When Night is the Mother of Wisdom 2
Long before first light, a magpie
wakes me. A contralto, her song
is a rippling run of notes.
She pauses, then repeats a plaintive,
yet determined
melody which carries her sweet sorrow
into my waking and my sleeping,
until I can no longer tell one
from the other. Perhaps another
bird will answer. I strain,
but hear nothing, only the night in
its vastness,
and a sense that darkness grants her
pre-eminence. She sings
for the rocks in the long arc
of their listening, for trees in their
standing, for the animals
and birds; she's an emissary for all
that's sentient
and more than human.
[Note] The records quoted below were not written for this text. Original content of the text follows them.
/-- What the commands of the CAN and LIN channels, the gateway, the transport engine, the switch, the queues and the DMA
channels leave unchanged: every part but those listed. A command about one CAN, LIN or DMA channel or one port leaves
every other one of its kind, and, for the channels, the registers of other pages; of another CAN channel whose transmit stream is
in use the stream alone may change, when a head that it cannot send fails (R150). -/
def Obligations.FrameBuses : Prop :=
  (Frame likeCanConfigApply [.regs, .ifiles, .pool, .buses])
  ∧ (Frame likeCanLaunchEligible [.regs, .ifiles, .buses])
  ∧ (Frame likeCanSof [.regs, .ifiles, .pool, .buses])
  ∧ (Frame likeCanTxError [.regs, .ifiles, .dram, .pool, .buses, .gway])
  ∧ (Frame likeLinResponseRx [.regs, .ifiles, .buses, .gway])
  ∧ (Frame likeReq [.regs, .viol, .ifiles, .resp, .buses])
  ∧ (Frame likeTxsCancel [.regs, .viol, .ifiles, .resp, .pool, .buses])
  ∧ (Frame likeCanWakePattern [.regs, .ifiles, .dram, .pool, .buses, .pair, .pwr])
  ∧ (Frame likeTpeTxFrameDone [.regs, .ifiles, .buses, .tpe])
  ∧ (Frame likeTpeTxRequest [.regs, .ifiles, .mem, .dram, .pool, .buses, .gway, .tpe])
  ∧ (Frame likeGwEventAdmit [.regs, .ifiles, .gway])
  ∧ (Frame likeGwSlotClr [.regs, .viol, .ifiles, .resp, .gway])
  ∧ (Frame likeGwRouteJob [.regs, .ifiles, .dram, .load, .pool, .eth, .buses, .gway, .pair, .clk])
  ∧ (Frame likeContainerClose [.regs, .ifiles, .dram, .pool, .eth, .buses, .gway, .pair, .clk])
  ∧ (Frame likeGwP25FrameIn [.regs, .ifiles, .dram, .pool, .eth, .buses, .gway])
  ∧ (Frame likeGateEntryChange [.regs, .ifiles, .eth])
  ∧ (Frame likePolSelect [.regs, .viol, .ifiles, .resp, .eth])
  ∧ (Frame likeStreamAgeOut [.regs, .pool, .eth, .buses])
  ∧ (Frame likeEthTxSelect [.regs, .ifiles, .pool, .eth, .buses, .clk])
  ∧ (Frame likeEthFrameRx [.regs, .ifiles, .dram, .pool, .eth, .buses, .pair, .clk])
  ∧ (Frame likeEthTxComplete [.regs, .ifiles, .dram, .pool, .eth, .buses, .ulf, .clk])
  ∧ (Frame likeEthLaunchEligible [.regs, .ifiles, .pool])
  ∧ (Frame likeMsgAgeOut [.regs, .pool, .buses])
  ∧ (Frame likeTraceRecord [.regs, .ifiles, .mem, .dram, .pool, .buses])
  ∧ (Frame likeWrData [.regs, .viol, .ifiles, .resp, .dram, .pool])
  ∧ (Frame likeWrCommit [.regs, .viol, .ifiles, .resp, .pool, .buses])
  ∧ (Frame likeWrRewind [.regs, .viol, .ifiles, .resp, .pool])
  ∧ (Frame likeRdWord [.regs, .viol, .ifiles, .resp, .dram, .pool, .eth, .buses])
  ∧ (Frame likeChOff [.regs, .ifiles, .dma])
  ∧ (Frame likeDmaStart [.regs, .viol, .ifiles, .resp, .dma])
  ∧ (Frame likeDmaWaitMet [.regs, .ifiles, .resp, .pool, .dma])
  ∧ (Frame likeDmaFault [.regs, .ifiles, .dramc, .pool, .dma])
  ∧ (Frame likeHalt [.regs, .ifiles, .resp, .pool, .dma, .ulf])
  ∧ (∀ (c : Instr) (t k : Nat) (s n : State), canChannelOf c = some (t, k) → s.clk.held = false → exec c s = .next n →
      (∀ j, j ≠ k → n.can j = { (s.advance t).can j with stream := (n.can j).stream } ∧ ((s.advance t).txsQueue j = none
      → n.can j = (s.advance t).can j)) ∧ n.buses.lin = (s.advance t).buses.lin ∧ ∀ addr, pageAt addr ∉ [some 1, some
      (canPage k), some qmgrPage, some gw0Page] → n.reg addr = (s.advance t).reg addr)
  ∧ (∀ (c : Instr) (t k : Nat) (s n : State), linChannelOf c = some (t, k) → s.clk.held = false → exec c s = .next n →
      (∀ j, j ≠ k → n.lin j = (s.advance t).lin j) ∧ n.buses.can = (s.advance t).buses.can ∧ ∀ addr, pageAt addr ∉ [some
      1, some (linPage k), some gw0Page] → n.reg addr = (s.advance t).reg addr)
  ∧ (∀ (c : Instr) (t k : Nat) (s n : State), dmaChannelOf c = some (t, k) → s.clk.held = false → exec c s = .next n →
      (∀ j, j ≠ k → n.dchan j = (s.advance t).dchan j) ∧ ∀ addr, pageAt addr ∉ [some 1, some (dmaPage k), some
      dramcPage] → n.reg addr = (s.advance t).reg addr)
  ∧ (∀ (c : Instr) (t k : Nat) (s n : State), portOf c = some (t, k) → s.clk.held = false → exec c s = .next n → ∀ j, j
      ≠ k → n.port j = (s.advance t).port j)

/-- What the commands of time, power, partitions, pages, events, staging and commits leave unchanged: every part but those listed.
A commit writes no memory. A command about one page or one partition leaves every other page or partition as it is. -/
def Obligations.FrameControl : Prop :=
  (Frame likeFollowUpTimeout [.regs, .ifiles, .clk])
  ∧ (Frame likeSlewComplete [])
  ∧ (Frame likePtpRateWrite [.regs, .viol, .ifiles, .resp, .clk])
  ∧ (Frame likeSlew [.regs, .viol, .ifiles, .resp, .eth, .clk])
  ∧ (Frame likeFabricLoadHigh [.regs, .ifiles, .pwr])
  ∧ (Frame likeZspTc [.regs, .ifiles, .buses, .pwr])
  ∧ (Frame likeEnckeChoose [.regs, .ifiles, .buses, .pair, .pwr])
  ∧ (Frame likeZspAnswer [.regs, .ifiles, .dram, .pool, .eth, .buses, .pwr])
  ∧ (Frame likeWakeReasonSend [.regs, .ifiles, .dram, .pool, .buses, .pwr])
  ∧ (Frame likePowerStateEntered [.regs, .ifiles, .load, .inputs, .gway, .pwr, .clk])
  ∧ (Frame likeWakeRequest [.regs, .ifiles, .dram, .pool, .buses, .pair, .pwr])
  ∧ (Frame likeNeedDeclare [.regs, .viol, .ifiles, .resp, .dram, .pool, .buses, .pwr])
  ∧ (Frame likePwrWake [.regs, .viol, .ifiles, .resp, .dram, .pool, .buses, .pair, .pwr])
  ∧ (Frame likePartSquashDone [.regs, .ifiles, .parts])
  ∧ (Frame likePartDrainEnd [.regs, .ifiles, .parts, .pool, .buses, .gway, .tpe, .dma])
  ∧ (Frame likePartReset [.regs, .staged, .coh, .sets, .log, .regions, .viol, .ifiles, .resp, .parts, .pool, .buses,
      .gway, .tpe, .dma, .ulf, .pair, .pwr])
  ∧ (Frame likePinReset [.regs, .staged, .coh, .sets, .log, .regions, .ifiles, .parts, .load, .pool, .buses, .gway,
      .tpe, .dma, .ulf, .pair, .pwr, .sec])
  ∧ (Frame likeReadToClear [.regs, .held, .coh, .sets, .log, .regions, .viol, .ifiles, .resp, .dramc, .dram, .load,
      .pool, .eth, .buses, .gway, .ulf, .pair])
  ∧ (Frame likePageInflightZero [.regs, .pages, .ifiles, .load, .gway])
  ∧ (Frame likeDrainTimeout [.regs, .pages, .ifiles, .load, .pool, .buses, .gway, .tpe, .dma])
  ∧ (Frame likePageResetComplete [.regs, .pages, .ifiles, .dram, .load, .pool, .eth, .buses, .inputs, .gway, .tpe,
      .dma])
  ∧ (Frame likeSnapshot [.regs, .staged, .held, .pages, .coh, .viol, .ifiles, .resp, .dram, .load, .pool, .eth, .buses,
      .gway, .tpe, .dma, .ulf, .pair, .clk])
  ∧ (Frame likeCohSnapshot [.regs, .held, .pages, .coh, .viol, .ifiles, .resp, .load, .gway])
  ∧ (Frame likeSnapRelease [.regs, .held, .pages, .viol, .ifiles, .resp])
  ∧ (Frame likeSemFree [.regs, .coh, .viol, .ifiles, .resp])
  ∧ (Frame likeEvtViolPop [.regs, .viol, .ifiles, .resp])
  ∧ (Frame likeStagedWrite [.regs, .staged, .coh, .viol, .ifiles, .resp, .pool, .ulf, .pair])
  ∧ (Frame likeDiscardStage [.regs, .staged, .pages, .coh, .viol, .ifiles, .resp, .pool, .ulf, .pair])
  ∧ (Frame likeTableWindowWrite [.regs, .coh, .sets, .log, .regions, .viol, .ifiles, .resp, .ulf, .pair])
  ∧ (Frame likeDrainComplete [.sets])
  ∧ (Frame likeResyncComplete [.coh, .sets, .ifiles])
  ∧ (Frame likeStageLogReplayed [.coh, .sets, .log, .ifiles])
  ∧ (Frame likeRegionResyncComplete [.regions])
  ∧ (Frame likeCommitNow [.regs, .staged, .pages, .coh, .sets, .log, .regions, .viol, .ifiles, .resp, .parts, .dram,
      .load, .pool, .eth, .buses, .inputs, .gway, .tpe, .dma, .ulf, .pair, .pwr, .upd, .clk])
  ∧ (∀ (c : Instr) (t k : Nat) (s n : State), pageOf c = some (t, k) → s.clk.held = false → exec c s = .next n → ∀ j, j
      ≠ k → n.page j = (s.advance t).page j)
  ∧ (∀ (c : Instr) (t k : Nat) (s n : State), partitionOf c = some (t, k) → s.clk.held = false → exec c s = .next n → ∀
      j, j ≠ k → n.part j = (s.advance t).part j)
Dawn breaks
and her song ebbs till spent.
Suspended in reverie,
I remember how half way through
last nesting season,
the magpies—whose range reaches
round my home—
lost their place, a penthouse apartment
in the Norfolk pine next door.
This tree—grandest
in the district—was felled, rendered
like a whale on the deck
of a factory ship. The stump grinding
done, and the men
gone, the magpies took it in turns
to pick over the fragments
of tree that lay scattered
across broken ground. Bound by
their solemn tone, and by neighbourly
allegiance, I stayed to share in our loss.
As darkness settled
around us, I dared to hope, that I,
this long lapsed member
of the family, might learn to live as I dream.